The heart rate roller coaster
A few exercises I added specifically challenged my stamina. I’ve always had muscular legs so I don’t train legs for mass. Instead, I take advantage of the massive calorie burn to work on stamina while also improving my range of motion by stretching through the exercises. I targeted quadriceps with squats and hamstrings with lunges and did both exercises without rest as much as possible.
🟢 Start: 50 body weight
🟥 End: 50 with 20# dumbbell
I’ve always enjoyed squats. I focus on a full range of motion, sinking back and down as far as my flexibility allows, keeping knees over my feet (as opposed to letting them bend forward in front). Once I was able to do 50 nonstop squats, I started adding weight until I reached 20 pounds.

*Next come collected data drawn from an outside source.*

/-- A live register takes effect. -/
def Dev.tbLive (d : Dev) (j : Nat) (r : TbLive) (v : Word) : Dev :=
  d.modTb j fun t => match r with
    | .per => { t with per := v }
    | .trga => { t with trga := v }
    | .trgb => { t with trgb := v }

/-- A write to TB_PER, TB_TRGA or TB_TRGB (R246): at once while the timebase stands, otherwise at the next ZERO. -/
def Dev.tbWrite (d : Dev) (j : Nat) (r : TbLive) (v0 : Word) : Dev :=
  let v := v0 &&& (match r with
    | .per => 0xFFFFFF
    | _ => 0x1FFFFFF)
  let bad := match r with
    | .per => decide (v.toNat < 2) || (d.tbCentre j && decide (0x800000 < v.toNat))
    | _ => false
  if bad then d
  else
    let d1 := d.setReg (match r with
      | .per => Reg.TB_PER j
      | .trga => Reg.TB_TRGA j
      | .trgb => Reg.TB_TRGB j) v
    if d.tbRuns j then d1.setRbit (Reg.TB_STAT j) 2 true else d1.tbLive j r v

/-- At ZERO the waiting values apply. -/
def Dev.tbApply (d : Dev) (j : Nat) : Dev :=
  if d.rbit (Reg.TB_STAT j) 2 then
    (((d.tbLive j .per (d.reg (Reg.TB_PER j))).tbLive j .trga (d.reg (Reg.TB_TRGA j))).tbLive j .trgb
      (d.reg (Reg.TB_TRGB j))).setRbit (Reg.TB_STAT j) 2 false
  else d

/-- The code of an event (R244). -/
def evCode : TbEvent → Nat
  | .zero => 0
  | .period => 1
  | .trga => 2
  | .trgb => 3

/-- Where a trigger position occurs (R244): above PER never; DIR counts in centre mode only. -/
def Dev.trgPos (d : Dev) (j : Nat) (t : Word) : Option (Nat × Bool) :=
  let pos := bitsOf t 23 0
  if d.tbPer j < pos then none
  else some (pos, d.tbCentre j && (if pos = 0 then false else if pos = d.tbPer j then true else bitOf t 24))

/-- The position and direction at which an event occurs; none where it never occurs (R244). -/
def Dev.evPos (d : Dev) (j : Nat) : TbEvent → Option (Nat × Bool)
  | .zero => some (0, false)
  | .period => some (d.tbPer j, d.tbCentre j)
  | .trga => d.trgPos j (d.tb j).trga
  | .trgb => d.trgPos j (d.tb j).trgb

/-- The counter one tick on (R243). -/
def Dev.tbTick (d : Dev) (j : Nat) : Dev :=
  if d.tbRuns j then
    let c := d.fld (Reg.TB_CNT j) 23 0
    let per := d.tbPer j
    if d.tbCentre j then
      if d.rbit (Reg.TB_CNT j) 24 then
        (if c = 0 then d.setCnt j 1 false else if c = 1 then d.setCnt j 0 false else d.setCnt j (c - 1) true)
      else if per ≤ c then d.setCnt j (per - 1) true
      else if per = c + 1 then d.setCnt j per true
      else d.setCnt j (c + 1) false
    else if per ≤ c then d.setCnt j 0 false
    else d.setCnt j (c + 1) false
  else d

/-- A Whorl takes its disable state: RUN reads 0 until an image that lands from now on is applied (R261). -/
def Dev.whlDisableState (d : Dev) (n : Nat) : Dev :=
  ((d.setRbit (Reg.WHL_STAT n) 2 false).modWhorl n fun w => { w with landed := false, ending := false }).drive n false

/-- A loop that drives a Whorl is disabled: the next reload of the Whorl is its boundary (R34); one without a running
timebase has no reload to wait for, and a chopper Whorl follows no loop (R261). -/
def Dev.loopLeaves (d : Dev) (n : Nat) : Dev :=
  if d.fld (Reg.WHL_CTL n) 15 14 ≠ 0 then d
  else if d.tbRuns (d.fld (Reg.WHL_CTL n) 7 4) then d.modWhorl n fun w => { w with ending := true }
  else d.whlDisableState n

/-- The counter stops at zero (R34); its Whorls take their disable state. -/
def Dev.tbStop (d : Dev) (j : Nat) : Dev :=
  let d1 := (((d.setCnt j 0 false).setFld (Reg.TB_STAT j) 1 0 0).modTb j fun t => { t with waiting := false }).tbApply j
  (List.range 64).foldl
    (fun e n =>
      if e.fld (Reg.WHL_CTL n) 7 4 = j ∧ e.fld (Reg.WHL_CTL n) 15 14 = 0 then
        e.whlDisableState n
      else e) d1

/-! ### The PWM signal (R248, R249, R266) -/

/-- The low interval of a refresh, in fine steps: 400 ns and FED, centred on ZERO in centre mode, from ZERO in edge
mode. -/
def Dev.refreshLen (d : Dev) (n : Nat) : Nat := 6144 + d.fed n

/-- The PWM signal of the active image at a position of its timebase (R248, R249), low within a refresh (R266). -/
def Dev.pwmLevel (d : Dev) (n pos : Nat) (down : Bool) : Bool :=
  let a := d.fld (Reg.WHL_ACT n 0) 28 0
  let b := d.fld (Reg.WHL_ACT n 1) 28 0
  let low := if (d.whorl n).refresh then d.refreshLen n else 0
  if d.tbCentre (d.fld (Reg.WHL_CTL n) 7 4) then
    (if down then decide (b < pos) && decide (low < 2 * pos) else decide (a ≤ pos) && decide (low ≤ 2 * pos))
  else decide (a ≤ pos) && decide (pos < b) && decide (low ≤ pos)

/-- The position of a Whorl (R248) `fine` steps into the present tick of its timebase. -/
def Dev.posNow (d : Dev) (n fine : Nat) : Nat × Bool :=
  let cnt := Reg.TB_CNT (d.fld (Reg.WHL_CTL n) 7 4)
  let c := 32 * d.fld cnt 23 0
  if d.rbit cnt 24 then (c - fine, true) else (c + fine, false)

/-- The PWM signal takes the level of the present position. -/
def Dev.pwmFollow (d : Dev) (n fine : Nat) : Dev :=
  let p := d.posNow n fine
  d.modWhorl n fun w => { w with pwm := d.pwmLevel n p.1 p.2 }

/-- Whether refresh shortens the period of the active image after an event: from ZERO its up-count, and from PERIOD its
down-count, which ZERO gives too where nothing reloads at PERIOD. -/
def Dev.refreshCuts (d : Dev) (n : Nat) (ev : TbEvent) : Bool :=
  let a := d.fld (Reg.WHL_ACT n 0) 28 0
  let b := d.fld (Reg.WHL_ACT n 1) 28 0
  let len := d.refreshLen n
  let atPeriod := decide (2 ≤ d.fld (Reg.WHL_CTL n) 3 2)
  if d.actMode n ≠ 0 then false
  else if d.tbCentre (d.fld (Reg.WHL_CTL n) 7 4) then
    (match ev with
      | .zero => decide (2 * a < len) || (!atPeriod && decide (2 * b < len))
      | .period => atPeriod && decide (2 * b < len)
      | _ => false)
  else decide (ev = .zero) && decide (a < len) && decide (a < b)

/-! ### Reload (R258 to R264) -/

/-- Ticks of the minimum dwell (R264). -/
def dwellTicks (n : Nat) : Nat := if n < 32 then 144 else 96

/-- Whether an event is a reload point of a Whorl (R258): the waiting image decides, else the active one. -/
def Dev.reloads (d : Dev) (n : Nat) (ev : TbEvent) : Bool :=
  let w := d.whorl n
  let mode := if w.fresh then bitsOf ((w.shadow[3]?).getD 0) 1 0 else d.actMode n
  let rld := d.fld (Reg.WHL_CTL n) 3 2
  let zeroOnly := decide (mode = 1) || !d.tbCentre (d.fld (Reg.WHL_CTL n) 7 4)
  match ev with
  | .zero => zeroOnly || decide (rld % 2 = 1)
  | .period => !zeroOnly && decide (2 ≤ rld)
  | _ => false

/-- The shadow becomes the active image, and from the first one that landed since EN or the boundary on the image governs
(R258, R261); the first reload after the disable of its loop is that boundary (R34). -/
def Dev.applyImage (d : Dev) (n : Nat) : Dev :=
  let w := d.whorl n
  if w.ending then d.whlDisableState n
  else if w.fresh && (w.landed || d.rbit (Reg.WHL_STAT n) 2) && d.rbit (Reg.WHL_CTL n) 0 then
    ((((List.range 4).foldl (fun e i => e.setReg (Reg.WHL_ACT n i) ((w.shadow[i]?).getD 0)) d).setRbit (Reg.WHL_STAT n) 2
      true).modWhorl n fun w => { w with fresh := false, landed := false })
  else d

/-- A synchronous force takes effect (R268). -/
def Dev.applyForce (d : Dev) (n : Nat) : Dev :=
  match (d.whorl n).frcWait with
  | some f => (d.modWhorl n fun w => { w with frc := f, frcWait := none }).setRbit (Reg.WHL_STAT n) 3 false
  | none => d

/-- Refresh starts and stops at reloads (R266). -/
def Dev.refreshReload (d : Dev) (n : Nat) : Dev :=
  d.modWhorl n fun w =>
    { w with refresh := decide (32 ≤ n) && d.rbit (Reg.WHL_CTL n) 1 && d.rbit (Reg.LVP_STAT (n - 32)) 3 }

/-- The leg state that a leg-state word gives a Whorl; the illegal code is off with LSILL (R262). -/
def Dev.legCode (d : Dev) (n : Nat) : Dev × Nat :=
  let l := d.fld (Reg.WHL_CTL n) 13 10
  let c := d.fld (Reg.WHL_ACT n 0) (2 * l + 1) (2 * l)
  if c = 3 then (d.setRbit (Reg.WHL_STAT n) 14 true, 0) else (d, c)

/-- Whether a leg's state changed less than a dwell ago (R264). -/
def Dev.dwelling (d : Dev) (n : Nat) : Bool :=
  match (d.whorl n).lastChange with
  | some t => decide (d.now < t + dwellTicks n)
  | none => false

/-- The decision tick of direct-state mode (R262 to R264, R266). A change of the leg's state within its dwell waits,
and the leg keeps its state till then. -/
def Dev.decideLeg (d : Dev) (n : Nat) : Dev :=
  let r := d.legCode n
  let w := d.whorl n
  let low := w.refresh && decide (r.2 = 2) && decide (w.leg = 2)
  let d1 := r.1.when low fun d => d.setRbit (Reg.WHL_STAT n) 15 true
  let d2 := d1.modWhorl n fun w => { w with leg := r.2, dwell := none, refreshLow := low }
  if pairLeg (d2.targetPair n) ≠ w.tgt ∧ d.dwelling n then
    (d1.modWhorl n fun w => { w with leg := w.tgt, dwell := some r.2, refreshLow := low }).setRbit (Reg.WHL_STAT n) 12 true
  else d2

/-- The dwell expires: the deferred state applies (R264). -/
def Dev.dwellEnd (d : Dev) (n : Nat) : Dev :=
  match (d.whorl n).dwell with
  | some c => (d.modWhorl n fun w => { w with leg := c, dwell := none }).drive n false
  | none => d

/-- A timebase event at one Whorl: reload, force, trip clear, refresh, decision, PWM level, and the outputs after them. A
period that refresh shortens while the image governs sets DLIM (R266). -/
def Dev.whlEvent (d : Dev) (n : Nat) (ev : TbEvent) : Dev :=
  if d.fld (Reg.WHL_CTL n) 15 14 ≠ 0 then d
  else
    let d1 :=
      if d.reloads n ev then (((d.applyImage n).applyForce n).refreshReload n).when (d.whorl n).clearing fun d =>
        (d.setRbit (Reg.WHL_STAT n) 1 false).modWhorl n fun w => { w with clearing := false }
      else d
    let d2 := d1.when (decide (d1.actMode n = 1) && d1.rbit (Reg.WHL_STAT n) 2 && decide (ev = .zero)) fun d =>
      d.decideLeg n
    let d3 := d2.pwmFollow n 0
    let d4 := d3.when ((d3.whorl n).refresh && d3.whlLive n && d3.rbit (Reg.WHL_STAT n) 2 && d3.refreshCuts n ev) fun d =>
      d.setRbit (Reg.WHL_STAT n) 15 true
    (d4.drive n false).tripEval n

/-- The followers of a master load their phase at its ZERO (R247); a disabled follower takes no further load. -/
def Dev.syncLoads (d : Dev) (j : Nat) : Dev :=
  (List.range 16).foldl
    (fun e k =>
      let c := Reg.TB_CTL k
      if e.rbit c 0 && e.rbit c 2 && decide (e.fld c 6 3 = j) && e.tbRuns k then e.loadPhase k else e) d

🟢 Start: 50 body weight per leg
🟥 End: 50 body weight per leg
Lunges always generate a good calorie burn and can be painful over time. I was doing lunges to and from standing. A rep is a big step forward, sinking until the back knee lightly touches the ground, then returning to standing. Like squats, my goal was to add weight once I could finish the lunges without rest. I only reached that level in the last few workouts so I never added extra weight.
The two exercises I incorporated for pure strength were pull-ups and push-ups. I already tackled several variations of push-ups in prior workouts, but I realized I was missing back exercises. The pull-up is the perfect exercise for back strength so I added it to my routine,
🟢 Start: 30
🟥 End: 50
I already did several varieties of push-ups in previous workouts, so for this round I chose to work on traditional, standard push-ups and focused on doing as many at once as possible. I started out able to do about 10 push-ups without taking a break. By my last workout I was able to knock out the first 25 without rest, then needed a few more sets to finish.
🟢 Start: 1
🟥 End: 30
I started this training cycle barely able to finish a single pull-up. My goal was to slowly add pull-ups over time until I could knock out 12 total with rest. As my training progressed, I realized that I was mastering pull-ups faster than I expected, so I decided to work them in as multiple sets to increase the volume. By the last workout I was doing 5 sets of 6 pull-ups (without rest). My pull-ups were dead hang, strict form, wide grip with chin reaching the bar.
This is me pulling up to pull through.
Any solid workout should address the core muscles. Although my core is engaged by many of the other exercises, I wanted to have a balanced set of focused exercises. I opted for back extensions and crunches this round.
🟢 Start: 25
🟥 End: 50
🟢 Start: 30
🟥 End: 50
This week I will be putting together a new plan. I am going to try out various exercises to see where I’m at, set a goal that feels challenging, and work backwards. I’ll keep you posted!
When I was young, I wanted to be an astronaut. It was the only other job that fascinated me other than programming computers. Although I doubt I’ll go into space, I can certainly be an observer. I used to own a 10″ Celestron dobsonian telescope that captured Jupiter’s bands, Saturn’s rings, and the moons of both. I decided that this year I would rekindle my passion for space and dabble in astrophotography. Here are my first three photographs. Conditions were not great and I did not have long exposure times so I’m looking forward to some clear nights to revisit these.
M31 – The Andromeda Galaxy
M1 – The Crab Nebula
NGC884 and NGC869 – Star clusters in the Perseus constellation
And I’ll call that a wrap for this round of exercise and star-gazing. Thanks for reading!